# ENTRIES SHOWN
theorem State.btnRelease_leaves {W : List Span} {L : List Part} {org s : State} (h : Leaves W L org s)
    (hW : Inside (one ASSIST_STATUS.ASSIST_CURRENT :: one ASSIST_STATUS.ASSIST_RESULT :: one ASSIST_STATUS.ASSIST_STATE :: one AS_CLOSED :: one AS_END :: one AS_TIME :: one BATTERY_SWITCH.FORWARD :: one BATTERY_SWITCH.MODE_IN_EFFECT :: one BATTERY_SWITCH.OPEN_CAUSE :: one BTN_FELL :: one BTN_LONG :: each CONVERTER.ENABLE :: each CONVERTER_STATUS.CONV_FLAGS :: each CONVERTER_STATUS.STATE :: each CONV_LIMIT :: each CONV_PHASE :: each CWIN :: each2 CWIN_AT :: each2 LANE_EDGE :: one (OVR_END 2) :: one (OVR_ON 2) :: one PON_CONTROL.PON_CHANGES :: one PON_CONTROL.PON_LAST_CAUSE :: one PON_CONTROL.PON_STATE :: one RET_ENTERED :: one SHIP_CONTROL.BTN_STATE :: one SHIP_CONTROL.SHIP_ENTRIES :: one SHIP_CONTROL.SHIP_STATE :: one SHIP_IN :: one SW_CONN_AT :: one SW_ON_AT :: each TRUNC_LONGEST :: each TRUNC_SINCE :: each TRUNC_TOLD_AT :: one WAKE_PENDING :: (each fun n => inForce (CONVERTER.ENABLE n)) :: []) W) (hL : Within ([.collector, .dieMsgs, .shadows] : List Part) L) :
    Leaves W L org (State.btnRelease s) := by
  delta State.btnRelease
  repeat' first
    | with_reducible assumption
    | with_reducible apply State.setN_leaves
    | with_reducible apply State.shipEnter_leaves
    | (with_unfolding_none refine hW.covers ?_; repeat first | with_unfolding_none exact Covered.here | with_unfolding_none exact BTN_FELL_in | with_unfolding_none exact BTN_LONG_in | with_unfolding_none exact SHIP_CONTROL.BTN_STATE_in | with_unfolding_none refine Covered.next ?_)
    | with_unfolding_none apply hW.sub (inBoth (inBoth (inBoth (inBoth (inBoth (inBoth (inBoth (inBoth (inBoth (inSkip (inSkip (inBoth (inBoth (inBoth (inBoth (inBoth (inBoth (inBoth (inBoth (inBoth (inBoth (inBoth (inBoth (inBoth (inBoth (inSkip (inBoth (inBoth (inBoth (inBoth (inBoth (inBoth (inBoth (inBoth (inBoth (inBoth inNil))))))))))))))))))))))))))))))))))))
    | (with_reducible refine Within.trans ?_ hL; decide +kernel)
    | (extract_lets +onlyGivenNames letX; have letT : True := (by clear_value letX; guard_hyp letX : State; trivial); clear letT; refine Leaves.cut (W := W) (L := L) (r := org) (v := letX) ?_ (fun letH => ?_); (focus subst letX); rotate_left; clear_value letX; revert letX; intro _ _)
    | (extract_lets +onlyGivenNames letX; clear_value letX; revert letX; intro _)
    | with_reducible refine Leaves.ite ?_ ?_

theorem State.shipExit_leaves {W : List Span} {L : List Part} {org s : State} (h : Leaves W L org s)
    (hW : Inside (one BATTERY_SWITCH.FORWARD :: one BATTERY_SWITCH.MODE_IN_EFFECT :: one BATTERY_SWITCH.OPEN_CAUSE :: one POWER_STATE.LAST_WAKE_CAUSE :: one SHIP_CONTROL.LAST_SHIP_DURATION :: one SHIP_IN :: one SW_CONN_AT :: one SW_ON_AT :: one WAKE_PENDING :: []) W) (hL : Within ([.collector, .dieMsgs] : List Part) L) :
    Leaves W L org (State.shipExit s) := by
  delta State.shipExit
  repeat' first
    | with_reducible assumption
    | with_reducible apply State.setN_leaves
    | with_reducible apply State.swTo_leaves
    | with_reducible apply State.raise_leaves
    | (with_unfolding_none refine hW.covers ?_; repeat first | with_unfolding_none exact Covered.here | with_unfolding_none exact POWER_STATE.LAST_WAKE_CAUSE_in | with_unfolding_none exact SHIP_CONTROL.LAST_SHIP_DURATION_in | with_unfolding_none exact SHIP_IN_in | with_unfolding_none exact WAKE_PENDING_in | with_unfolding_none refine Covered.next ?_)
    | with_unfolding_none apply hW.sub (inBoth (inBoth (inBoth (inSkip (inSkip (inSkip (inBoth (inBoth inNil))))))))
    | with_unfolding_none apply hW.sub (inNil)
    | (with_reducible refine Within.trans ?_ hL; decide +kernel)
    | (extract_lets +onlyGivenNames letX; have letT : True := (by clear_value letX; guard_hyp letX : State; trivial); clear letT; refine Leaves.cut (W := W) (L := L) (r := org) (v := letX) ?_ (fun letH => ?_); (focus subst letX); rotate_left; clear_value letX; revert letX; intro _ _)
    | (extract_lets +onlyGivenNames letX; clear_value letX; revert letX; intro _)
    | with_reducible refine Leaves.ite ?_ ?_

theorem State.logicOutage_leaves {W : List Span} {L : List Part} {org s : State} (d : Nat) (h : Leaves W L org s)
    (hW : Inside (each ADMIT_KIND :: one ASSIST_STATUS.ASSIST_STATE :: one AS_CLOSED :: one AS_END :: one AS_TIME :: each BANK.BANK_FLAGS :: each CELL :: each CHANNEL_PROTECTION.MODEL_FLAGS :: each CHANNEL_STATUS.FLAGS :: one (CONVERTER_STATUS.CONV_FLAGS 2) :: each GATE :: one (HEART_LOST d) :: each LATCH :: each LATCH_PULLED :: one (LOGIC_OFF d) :: one (LOGIC_OFF_AT d) :: one (OVR_END 2) :: one (OVR_ON 2) :: each PEND :: each PUMP_START :: each PUMP_STOP_AT :: each PWM_HIGH :: each SAFE_WAIT :: each START_AT :: each STORED_WAIT :: []) W) :
    Leaves W L org (State.logicOutage s d) := by
  delta State.logicOutage
  repeat' first
    | with_reducible assumption
    | with_reducible apply State.asDrop_leaves
    | with_reducible apply State.logicFails_leaves
    | with_unfolding_none apply hW.sub (inSkip (inBoth (inBoth (inBoth (inBoth (inSkip (inSkip (inSkip (inSkip (inBoth (inSkip (inSkip (inSkip (inSkip (inSkip (inSkip (inBoth (inBoth inNil))))))))))))))))))
    | with_unfolding_none apply hW.sub (inBoth (inSkip (inSkip (inSkip (inSkip (inBoth (inBoth (inBoth (inBoth (inSkip (inBoth (inBoth (inBoth (inBoth (inBoth (inBoth (inSkip (inSkip (inBoth (inBoth (inBoth (inBoth (inBoth (inBoth (inBoth inNil)))))))))))))))))))))))))
    | with_reducible refine Leaves.ite ?_ ?_

theorem execLogicDomainFail_frame {W : List Span} {L : List Part} {org s : State} (d : Die) (h : Leaves W L org s)
    (hW : Inside (each ADMIT_KIND :: one ASSIST_STATUS.ASSIST_STATE :: one AS_CLOSED :: one AS_END :: one AS_TIME :: each BANK.BANK_FLAGS :: each CELL :: each CHANNEL_PROTECTION.MODEL_FLAGS :: each CHANNEL_STATUS.FLAGS :: one (CONVERTER_STATUS.CONV_FLAGS 2) :: each GATE :: one (HEART_LOST d) :: each LATCH :: each LATCH_PULLED :: one (LOGIC_OFF d) :: one (LOGIC_OFF_AT d) :: one (OVR_END 2) :: one (OVR_ON 2) :: each PEND :: each PUMP_START :: each PUMP_STOP_AT :: each PWM_HIGH :: each SAFE_WAIT :: each START_AT :: each STORED_WAIT :: []) W)
    : RunsIn W L org (execLogicDomainFail d s) := by
  delta execLogicDomainFail
  repeat' first
    | with_reducible assumption
    | with_reducible refine RunsIn.next ?_
    | with_reducible apply State.logicOutage_leaves
    | with_unfolding_none apply hW.sub (inBoth (inBoth (inBoth (inBoth (inBoth (inBoth (inBoth (inBoth (inBoth (inBoth (inBoth (inBoth (inBoth (inBoth (inBoth (inBoth (inBoth (inBoth (inBoth (inBoth (inBoth (inBoth (inBoth (inBoth (inBoth inNil)))))))))))))))))))))))))

theorem execSwitchCloseDone_frame {W : List Span} {L : List Part} {org s : State} (diff : Int) (h : Leaves W L org s)
    (hW : Inside (one BATTERY_SWITCH.FORWARD :: one BATTERY_SWITCH.MODE_IN_EFFECT :: one BATTERY_SWITCH.OPEN_CAUSE :: one SW_CONN_AT :: one SW_ON_AT :: []) W)
    (hL : Within ([.dieMsgs] : List Part) L) : RunsIn W L org (execSwitchCloseDone diff s) := by
  delta execSwitchCloseDone
  repeat' first
    | with_reducible assumption
    | with_reducible refine RunsIn.next ?_
    | with_reducible apply State.swClose_leaves
    | with_unfolding_none apply hW.sub (inBoth (inBoth (inBoth (inBoth (inBoth inNil)))))

theorem execCloseDeferred_frame {W : List Span} {L : List Part} {org s : State} (diff : Int) (h : Leaves W L org s)
    (hW : Inside (one SW_TOLD :: []) W)
    (hL : Within ([.dieMsgs] : List Part) L) : RunsIn W L org (execCloseDeferred diff s) := by
  delta execCloseDeferred
  repeat' first
    | with_reducible assumption
    | with_reducible refine RunsIn.next ?_
    | with_reducible apply State.swDeferred_leaves
    | with_unfolding_none apply hW.sub (inBoth inNil)

theorem execIdealDiodeReverse_frame {W : List Span} {L : List Part} {org s : State} (excess : Int) (h : Leaves W L org s)
    (hW : Inside (one BATTERY_SWITCH.FORWARD :: []) W)
    (hL : Within ([.free] : List Part) L) : RunsIn W L org (execIdealDiodeReverse excess s) := by
  delta execIdealDiodeReverse
  repeat' first
    | with_reducible assumption
    | with_reducible refine RunsIn.next ?_
    | with_reducible apply State.swReverse_leaves
    | with_unfolding_none apply hW.sub (inBoth inNil)

theorem execSwitchShortTrip_frame {W : List Span} {L : List Part} {org s : State} (diff : Int) (us : Nat) (h : Leaves W L org s)
    (hW : Inside (one BATTERY_SWITCH.FORWARD :: one BATTERY_SWITCH.MODE_IN_EFFECT :: one BATTERY_SWITCH.OPEN_CAUSE :: one BATTERY_SWITCH.SWITCH_TRIPS :: one SW_CONN_AT :: one SW_MARK :: one SW_ON_AT :: one SW_TRIPPED :: []) W)
    (hL : Within ([.dieMsgs, .shadows] : List Part) L) : RunsIn W L org (execSwitchShortTrip diff us s) := by
  delta execSwitchShortTrip
  repeat' first
    | with_reducible assumption
    | with_reducible refine RunsIn.next ?_
    | with_reducible apply State.swShort_leaves
    | with_unfolding_none apply hW.sub (inBoth (inBoth (inBoth (inBoth (inBoth (inBoth (inBoth (inBoth inNil))))))))

theorem execSwitchUvCutoff_frame {W : List Span} {L : List Part} {org s : State} (bswb : Int) (us : Nat) (h : Leaves W L org s)
    (hW : Inside (one BATTERY_SWITCH.FORWARD :: one BATTERY_SWITCH.MODE_IN_EFFECT :: one BATTERY_SWITCH.OPEN_CAUSE :: one SW_CONN_AT :: one SW_ON_AT :: []) W)
    (hL : Within ([.dieMsgs, .shadows] : List Part) L) : RunsIn W L org (execSwitchUvCutoff bswb us s) := by
  delta execSwitchUvCutoff
  repeat' first
    | with_reducible assumption
    | with_reducible refine RunsIn.next ?_
    | with_reducible apply State.swCutoff_leaves
    | with_unfolding_none apply hW.sub (inBoth (inBoth (inBoth (inBoth (inBoth inNil)))))

theorem execClosedChargeDrop_frame {W : List Span} {L : List Part} {org s : State} (samples : List Int) (h : Leaves W L org s)
    (hW : Inside (one BATTERY_SWITCH.MODE :: []) W)
    (hL : Within ([.dieMsgs, .landing] : List Part) L) : RunsIn W L org (execClosedChargeDrop samples s) := by
  delta execClosedChargeDrop
  repeat' first
    | with_reducible assumption
    | with_reducible refine RunsIn.next ?_
    | with_reducible apply State.swChargeDrop_leaves
    | with_unfolding_none apply hW.sub (inBoth inNil)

# WHAT YOU SHOULD DO
Retype word for word everything in the listing above from the line that holds "Leaves W L org (State.logicOutage" down to the line that holds "Die) (h : Leaves W L org s)". Keep both end lines and leave out the rest.

# ANSWER SECTION
    Leaves W L org (State.logicOutage s d) := by
  delta State.logicOutage
  repeat' first
    | with_reducible assumption
    | with_reducible apply State.asDrop_leaves
    | with_reducible apply State.logicFails_leaves
    | with_unfolding_none apply hW.sub (inSkip (inBoth (inBoth (inBoth (inBoth (inSkip (inSkip (inSkip (inSkip (inBoth (inSkip (inSkip (inSkip (inSkip (inSkip (inSkip (inBoth (inBoth inNil))))))))))))))))))
    | with_unfolding_none apply hW.sub (inBoth (inSkip (inSkip (inSkip (inSkip (inBoth (inBoth (inBoth (inBoth (inSkip (inBoth (inBoth (inBoth (inBoth (inBoth (inBoth (inSkip (inSkip (inBoth (inBoth (inBoth (inBoth (inBoth (inBoth (inBoth inNil)))))))))))))))))))))))))
    | with_reducible refine Leaves.ite ?_ ?_

theorem execLogicDomainFail_frame {W : List Span} {L : List Part} {org s : State} (d : Die) (h : Leaves W L org s)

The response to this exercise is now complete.